The pharmaceutical composition according to the present invention is administered in a pharmaceutically effective amount. In the present invention, "pharmaceutically effective amount" means an amount sufficient to treat a disease at a reasonable benefit / risk ratio applicable to medical treatment, and an effective dosage level is determined depending on the type of disease, severity, , Sensitivity to the drug, time of administration, route of administration and rate of release, duration of treatment, factors including co-administered drugs, and other factors well known in the medical arts. The pharmaceutical composition according to the present invention can be administered as an individual therapeutic agent or in combination with other therapeutic agents, and can be administered sequentially or simultaneously with conventional therapeutic agents, and can be administered singly or in multiple doses. It is important to take into account all of the above factors and to administer the amount in which the maximum effect can be obtained in a minimal amount without side effects, which can be easily determined by those skilled in the art.

Specifically, the effective amount of the pharmaceutical composition according to the present invention may vary depending on the age, sex, condition, body weight, absorbency, inactivation rate, excretion rate, type of disease, May be administered in an amount of 0.001 to 150 mg, preferably 0.01 to 100 mg, per 1 kg of body weight per day, every other day, or one to three times per day. However, the dosage may be varied depending on the route of administration, the severity of obesity, sex, weight, age, etc. Therefore, the dosage is not limited to the scope of the present invention by any means.

The pharmaceutical composition of the present invention may be formulated into a unit dosage form by formulating it using a pharmaceutically acceptable carrier and / or excipient according to a method which can be easily carried out by a person having ordinary skill in the art to which the present invention belongs. Or by intrusion into a multi-dose container. The formulations may be in the form of solutions, suspensions or emulsions in oils or aqueous media, or in the form of excipients, powders, granules, tablets or capsules, and may additionally contain dispersing or stabilizing agents.

In Example 1 of the present invention, the compound represented by the formula (1), more specifically, the camptothin A compound was isolated and identified (see Examples 1 and 2), and their free radical and excess oxide scavenging activity, NO (nitric oxide) production inhibitory activity and inhibitory effect on prostate tumor cell proliferation, the compounds showed superior or equivalent free radical and superoxide scavenging activity, NO (nitric oxide) production inhibitory activity and inhibitory effect on prostate tumor cell proliferation than the control group, It was confirmed that apoptosis of tumor cells was efficiently induced (see Examples 3 to 8).

Accordingly, the present invention provides a method for treating a prostate disease, comprising the step of administering the pharmaceutical composition to a subject. The term "individual" as used herein refers to a subject in need of treatment for a disease, and more specifically refers to a human or non-human primate, mouse, rat, dog, cat, It means mammals.

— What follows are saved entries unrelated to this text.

/-- STRONGROOM_REQUEST: a free engine of the 64 takes the request that arrived first and runs it whole (R222); one that waits for
a cold load or a reservation is set aside, and others go on (R253). A request no longer wanted is dropped. -/
def execStrongroomRequest (s : State) : Out :=
  .next (
    match s.sroom.queue with
    | [] => s
    | r :: rest =>
      if !(sroomUp s) ∨ 64 ≤ s.sroom.runs.length then s
      else
        let s := { s with sroom := { s.sroom with queue := rest } }
        if !(reqCurrent s r) then reapKeys s
        else match serve s r with
          | (s, .fail w) => reapKeys (refuseReq s r w)
          | (s, .wait w) => { s with sroom := { s.sroom with parked := s.sroom.parked ++ [{ r with wait := w }] } }
          | (s, .ok x) => { s with sroom := { s.sroom with runs := mset s.sroom.runs s.sroom.nextRun x, nextRun := s.sroom.nextRun + 1 } })

/-- Parked requests that wait for something return to the head of the queue in their order. -/
def unparkReqs (s : State) (w : SWait) : State :=
  let x := s.sroom
  { s with sroom := { x with queue := (x.parked.filter (fun r => r.wait == w)).map (fun r => { r with wait := .none }) ++ x.queue,
                             parked := x.parked.filter (fun r => r.wait != w) } }

/-- KEY_COLD_LOAD: the store record of a key that a request waits for is read and checked (R230). A record that does not match
refuses the requests with KEY_LOAD_FAILED, and the Logbook says so. -/
def execKeyColdLoad (handle : BitVec 32) (authentic : Bool) (s : State) : Out :=
  .next (
    let h := handle.toNat
    let mine := s.sroom.parked.filter (fun r => r.wait == .load h)
    if mine.isEmpty ∨ !(sroomUp s) then s
    else if authentic && s.sroom.base.isSome then unparkReqs (modKey s h (fun k => { k with resident := true })) (.load h)
    else
      let s := { s with sroom := { s.sroom with parked := s.sroom.parked.filter (fun r => r.wait != .load h) } }
      let s := logAdd s 0x0601 2 islStrongroom 0xFFFF (if hMgr h then 0xFFFF else hTenant h) 0 (toLe 4 h ++ [0])
      mine.foldl (fun s r => if reqCurrent s r then refuseReq s r (cpWord 0x0207 0) else s) s)

/-- JOURNAL_BATCH_CLOSE: at 128 records, or 200 µs after the first; the batch is programmed as one page (R228). -/
def execJournalBatchClose (s : State) : Out :=
  .next (
    let x := s.sroom
    if sroomUp s ∧ !x.openRecs.isEmpty ∧ (128 ≤ x.openRecs.length ∨ x.openAt + 200000 ≤ nowNs s) then
      { s with sroom := { x with openRecs := x.openRecs.drop 128, openAt := nowNs s, pages := x.pages ++ [x.openRecs.take 128] } }
    else s)

/-- COMPONENT_SEQUENCE_TIMEOUT: 600 s after the first component (R247). -/
def execComponentSequenceTimeout (s : State) : Out :=
  .next (
    match s.sroom.comps with
    | none => s
    | some c => if c.since + 600000000000 ≤ nowNs s then { s with sroom := { s.sroom with comps := none } } else s)

/-- KEY_STORE_WRITE_CONFIRMED: the flushing read behind a key store write ends (R76, R227, R401): confirmed; with an error, the
write goes again through the other PF0; without a translation, once through the other PF0, and then the Harbour halts. -/
def execKeyStoreWriteConfirmed (handle : BitVec 32) (r : ReadResult) (s : State) : Out :=
  .next (
    let h := handle.toNat
    match mget s.sroom.keys h with
    | none => s
    | some k =>
      match k.store with
      | none => s
      | some w =>
        if !(pf0Ok s w.port) then s
        else match r with
          | .ok _ => destroyDone (settleKey (setKey s h { k with store := none }) h)
          | .error => setKey s h { k with store := some { w with port := if pf0Ok s w.port.other then w.port.other else w.port } }
          | .noTranslation =>
            if w.xlatRetry then
              haltHarbour (logIsland s 0x0505 3 (islPort w.port) ([1] ++ toLe 1 w.port.num ++ toLe 8 (s.sroom.base.getD 0))) 0x0505
            else setKey s h { k with store := some { port := w.port.other, xlatRetry := true } })

end Sys2Proof.Machine
end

The present invention also provides a health functional food composition for preventing or ameliorating a prostate disease comprising the compound or a pharmaceutically acceptable salt thereof as an active ingredient.

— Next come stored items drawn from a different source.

/-- Service begins (R422 step 13). -/
def startService (failed : List Nat) (s : State) : State :=
  let s := ((List.range 640).filter (fun n => islExists n && decide (¬(n < 512 ∧ n % 128 < 72)) && decide (n ≠ islLighthouse))).foldl (startIsland failed) s
  let s := (List.range 16).foldl (startPier failed) { s with tenants := [] }
  let s := [Port.a, Port.b].foldl (fun s p => if failed.contains (islPort p) then setPort s p { portOf s p with link := false } else s) s
  let s := startSources (startBasins failed s)
  let s := setClocks (newEpoch (applyConf s))
  let s := match chainFault with
    | some k => logIsland s 0x0603 1 islPilot (toLe 1 k)
    | none => s
  let s := openPorts { s with dev := { s.dev with tested := true, bootFails := 0, startInProgress := false, busyAt := nowNs s } }
  -- the Hawser links train once service has begun (R422)
  devState { s with hlinks := tset {} (tset {} [] 0 { training := true }) 1 { training := true } } .full 0

/-- SERVICE_START: start-up reaches step 13 within 5 s with the islands named failing their tests (R422 to R426). -/
def execServiceStart (failed : List (BitVec 10)) (s : State) : Out :=
  .next (
    let failed := failed.map (·.toNat)
    if s.dev.st ≠ .starting ∨ 2 ≤ s.dev.bootFails ∨ s.dev.slipCmd ∨ s.dev.startedAt + 5000000000 < nowNs s ∨ fatalStart failed then s
    else match bootSlot s with
      | none => s
      | some k =>
        if !(slotAgrees (slotAt s k)) then s
        else
          let s := if k = s.fw.active then s
            else logIsland { s with fw := { s.fw with active := k, gen := s.fw.gen + 1, burn := [] } } 0x0803 1 islPilot (toLe 1 s.dev.bootFails)
          startService failed { s with fw := { s.fw with running := slotAt s k, previous := slotAt s k } })

/-- SLIPWAY_ENTERED: 0 flash, 1 boots, 2 strap, 3 command (R424, R444, R448). -/
def execSlipwayEntered (cause : Fin 4) (s : State) : Out :=
  .next (
    let ok := match cause.val with
      | 0 => (match bootSlot s with
        | none => true
        | some k => !(slotAgrees (slotAt s k)))
      | 1 => decide (2 ≤ s.dev.bootFails)
      | 2 => !(settingBit s 2)
      | _ => s.dev.slipCmd
    if s.dev.st ≠ .starting ∨ !ok then s
    else
      let s := { s with dev := { s.dev with st := .slipway, slipCmd := false, slipwayStrap := decide (cause.val = 2) } }
      openPorts (logIsland s 0x0804 3 islPilot (toLe 1 cause.val)))

/-- FLASH_OWN_ASSERT: the flash pins are released where it is honoured (R450). -/
def execFlashOwnAssert (s : State) : Out := .next { s with dev := { s.dev with flashOwn := true } }

/-- FLASH_OWN_RELEASE: in the Slipway the ROM reads the boot record again and restarts from step 3 (R450). -/
def execFlashOwnRelease (s : State) : Out :=
  .next (
    let s' := { s with dev := { s.dev with flashOwn := false } }
    if flashGone s ∧ s.dev.st = .slipway then
      { s' with dev := { s'.dev with st := .starting, startedAt := nowNs s }, mailA := { s.mailA with st := 0, resp := none, run := none },
                mailB := { s.mailB with st := 0, resp := none, run := none }, fw := fwAfter s }
    else s')

end Sys2Proof.Machine
end

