/-- R144, R147, R205 to R207: cache maintenance acts on the CACHED HBM lines of the address, or of every page of the range. DCLEAN and
RCLEAN clean them, DINV and RINV invalidate them, DCLINV does both, IINV takes them from the issuing cores' L1I, CLOCK and CUNLOCK
lock and unlock them. DINV, RINV, CLOCK and CUNLOCK raise PRIVILEGE in user mode, DINV and RINV STORE_FAULT for a ledgered line of a
commit set. D is 0 for a near address and 1 for a far one; another D, a far A that names no pair, and a B of a one-address form that is
not 0, raise ILLEGAL. -/
def Obligations.CacheMaintenance : Prop :=
  ∀ (s : State) (th : ThreadId) (d a b : RegField) (va : Nat) (ls : List Loc), ready s th →
    let r := regsOf s th
    let sys := r.status.getLsbD 0 = true
    let h := th.basin.val
    let isPair := 8 ≤ a.val ∧ a.val ≤ 30
    let acts (i : Instr) (act : State → Nat → State) : Prop :=
      let u := (physLines ls).foldl act (retryPoint (fetched s th) th)
      exec i s = .next (retire (setArch u th { r with pc := r.pc + 3 }) th)
    let clean (u : State) (l : Nat) : State := cleanLine u h l
    let inv (u : State) (l : Nat) : State := invLine u h l
    ((d.val = 0 ∧ va = (if r.status.getLsbD 0 then r.snseg else r.nseg).toNat * 2 ^ 24 + (rd r a).toNat) ∨
        (d.val = 1 ∧ isPair ∧ va = (rdPair r a).toNat) →
      (locBytes (fetched s th) th .load va 1 0 = .ok ls →
        acts (.dclean th d a 0) clean ∧ acts (.dclinv th d a 0) (fun u l => invLine (cleanLine u h l) h l) ∧
        (sys → acts (.clock th d a 0) (fun u l => lockLine u th l) ∧ acts (.cunlock th d a 0) (fun u l => unlockLine u th l)) ∧
        (sys → inCset (fetched s th) ls = false → acts (.dinv th d a 0) inv) ∧
        (sys → inCset (fetched s th) ls = true → exec (.dinv th d a 0) s = raises s th { code := 6, detail := 3, va := some va })) ∧
      (rangeLocs (fetched s th) th va (rd r b).toNat = .ok ls →
        acts (.rclean th d a b) clean ∧ (sys → inCset (fetched s th) ls = false → acts (.rinv th d a b) inv) ∧
        (sys → inCset (fetched s th) ls = true → exec (.rinv th d a b) s = raises s th { code := 6, detail := 3, va := some va })) ∧
      (locBytes (fetched s th) th .fetch va 1 0 = .ok ls →
        let u := (physLines ls).foldl (fun (u : State) (l : Nat) => setPc u th.pier.val { pcOf u th.pier.val with
          l1i := (pcOf u th.pier.val).l1i.map (fun e => (e.1, if (coresOf u th).contains e.1 then l1Clear e.2 l else e.2)) }) (fetched s th)
        exec (.iinv th d a 0) s = .next (retire (setArch u th { r with pc := r.pc + 3 }) th)) ∧
      (¬ sys → ∀ i ∈ [Instr.dinv th d a 0, .rinv th d a b, .clock th d a 0, .cunlock th d a 0], exec i s = raises s th { code := 2 }) ∧
      (b ≠ 0 → ∀ i ∈ [Instr.dclean th d a b, .dinv th d a b, .dclinv th d a b, .iinv th d a b, .clock th d a b, .cunlock th d a b],
        exec i s = raises s th { code := 1 })) ∧
    (2 ≤ d.val ∨ (d.val = 1 ∧ ¬ isPair) → ∀ i ∈ [Instr.dclean th d a b, .dinv th d a b, .dclinv th d a b, .iinv th d a b, .rclean th d a b,
      .rinv th d a b, .clock th d a b, .cunlock th d a b], exec i s = raises s th { code := 1 })

/-! The Quayside. -/

/-- R30, R31, R36, R39, R43, R54, R63, R84: a one-piece slip write to a push queue with a credit and no refusal is accepted while its
half and ledger have room and nothing of its queue waits, else it waits SLIPPED; without a credit it is refused with 0x0107 and counted;
to a pull queue, or with a wrong shape, it is counted in ERR. The oldest SLIPPED descriptor is accepted when room comes. A tail doorbell
within the ring sets the tail, another is counted in ERR. -/
def Obligations.DescriptorsArrive : Prop :=
  ∀ (s : State) (p half : Port) (t : TenantId) (off : BitVec 12) (data : List Byte) (sq : Fin 16) (size : Nat) (v : BitVec 32) (x : Slipped) (rest : List Slipped),
    let u := touchPort s p
    let n := off.toNat / 256
    let rel := off.toNat % 256
    let q := sqOf u t.val n
    let d := parseDesc data
    let dock := dockBytes u t.val d
    let new : Slipped := { desc := d, tenant := t.val, sq := n, port := p, dock := dock, dur := effDur u t.val d, slot := q.nextSlot }
    let held (w : State) (seq : Nat) (y : Slipped) : Prop := ∃ c, consOf w seq = some c ∧ c.desc = y.desc ∧ c.tenant = y.tenant ∧ c.sq = y.sq ∧
      c.slot = y.slot ∧ c.dock = y.dock ∧ c.dur = y.dur ∧ c.state = .accepted ∧ c.acceptTime = harbourNs s ∧ c.attempt = 1
    (vfMmio s p t.val = true → tenantListens s t.val = true →
      (q.exist = true → q.pull = false → data.length = 64 → rel % 64 = 0 → rel ≤ 192 →
        (0 < chost q → acceptCheck u t.val n true d dock = none →
          (acceptRoom u (halfFor u p) new = true → (∀ y ∈ s.slipped, ¬ (y.tenant = t.val ∧ y.sq = n)) →
            answers (.slipWrite p t off data) s (fun w => held w (drawSeq u (halfFor u p)).2 new)) ∧
          (acceptRoom u (halfFor u p) new = false →
            answers (.slipWrite p t off data) s (fun w => w.slipped = s.slipped ++ [new] ∧ w.cons = s.cons))) ∧
        (chost q = 0 → (tenantOf s t.val).state = .running → q.enabled = true →
          exec (.slipWrite p t off data) s = .next (refuse (setSq u t.val n { q with overrun := satInc q.overrun 127 }) t.val n d 0x0107))) ∧
      (q.exist = true → q.pull = true → exec (.slipWrite p t off data) s = .next (setSq u t.val n { q with err := satInc q.err 255 })) ∧
      (q.exist = true → q.pull = false → data.length ∉ [64, 128, 192, 256] →
        exec (.slipWrite p t off data) s = .next (notice (setSq u t.val n { q with err := satInc q.err 255 }) t.val q.eq 0x0109 0 n)) ∧
      (let r := sqOf u t.val sq.val
       let sz := 2 ^ r.sizeLog2
       r.exist = true → r.pull = true → size = 4 →
        (v.toNat < sz → (v.toNat + sz - r.head) % sz ≤ sz - 1 - (r.credits.length + r.pending + r.inTransit) →
          exec (.sqTailDoorbell p t sq size v) s = .next (setSq u t.val sq.val { r with tail := v.toNat })) ∧
        (sz ≤ v.toNat → exec (.sqTailDoorbell p t sq size v) s =
          .next (notice (setSq u t.val sq.val { r with err := satInc r.err 255 }) t.val r.eq 0x010A v.toNat sq.val)))) ∧
    (s.slipped = x :: rest → halfFor s x.port = half → halfOut s half = false → acceptRoom s half x = true →
      answers (.slippedDescriptorAccept half) s (fun w => w.slipped = rest ∧ held w (drawSeq s half).2 x))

The term "improvement" as used in the present invention means all actions that at least reduce the degree of symptom associated with the condition being treated. Herein, the functional food composition may be used simultaneously with or separately from the agent for treatment before or after the onset of the disease for the prevention or improvement of the prostate disease.

There is no particular limitation on the kind of the food. Examples of foods to which the active ingredient can be added include dairy products including dairy products, meat, sausage, bread, biscuits, rice cakes, chocolates, snacks, confectionery, pizza, ramen noodles, other noodles, gums, ice cream, , Beverages, alcoholic beverages and vitamin complexes, dairy products, and dairy products, all of which include health functional foods in a conventional sense.

In the health functional food composition of the present invention, the active ingredient may be added directly to the food or may be used together with other food or food ingredients, and may be appropriately used according to a conventional method. The amount of the active ingredient to be mixed can be suitably determined according to the intended use (for prevention or improvement). In general, the composition of the present invention is added in an amount of not more than 15% by weight, preferably not more than 10% by weight based on the raw material, in the production of food or beverage. However, in the case of long-term consumption intended for health and hygiene purposes or for health control purposes, the amount may be less than the above range.

The health functional food composition of the present invention has no particular limitation on the other ingredients other than the above-mentioned active ingredients as essential ingredients in the indicated ratios and may contain various flavors or natural carbohydrates as additional ingredients such as ordinary drinks . Examples of the above-mentioned natural carbohydrates include monosaccharides such as glucose, fructose and the like; Disaccharides such as maltose, sucrose and the like; And polysaccharides, for example, conventional sugars such as dextrin, cyclodextrin and the like, and sugar alcohols such as xylitol, sorbitol and erythritol. Natural flavors (tau martin, stevia extracts (e.g., rebaudioside A, glycyrrhizin, etc.) and synthetic flavors (saccharin, aspartame, etc.) can be advantageously used as flavors other than those described above . The ratio of the above-mentioned natural carbohydrate can be appropriately determined by a person skilled in the art.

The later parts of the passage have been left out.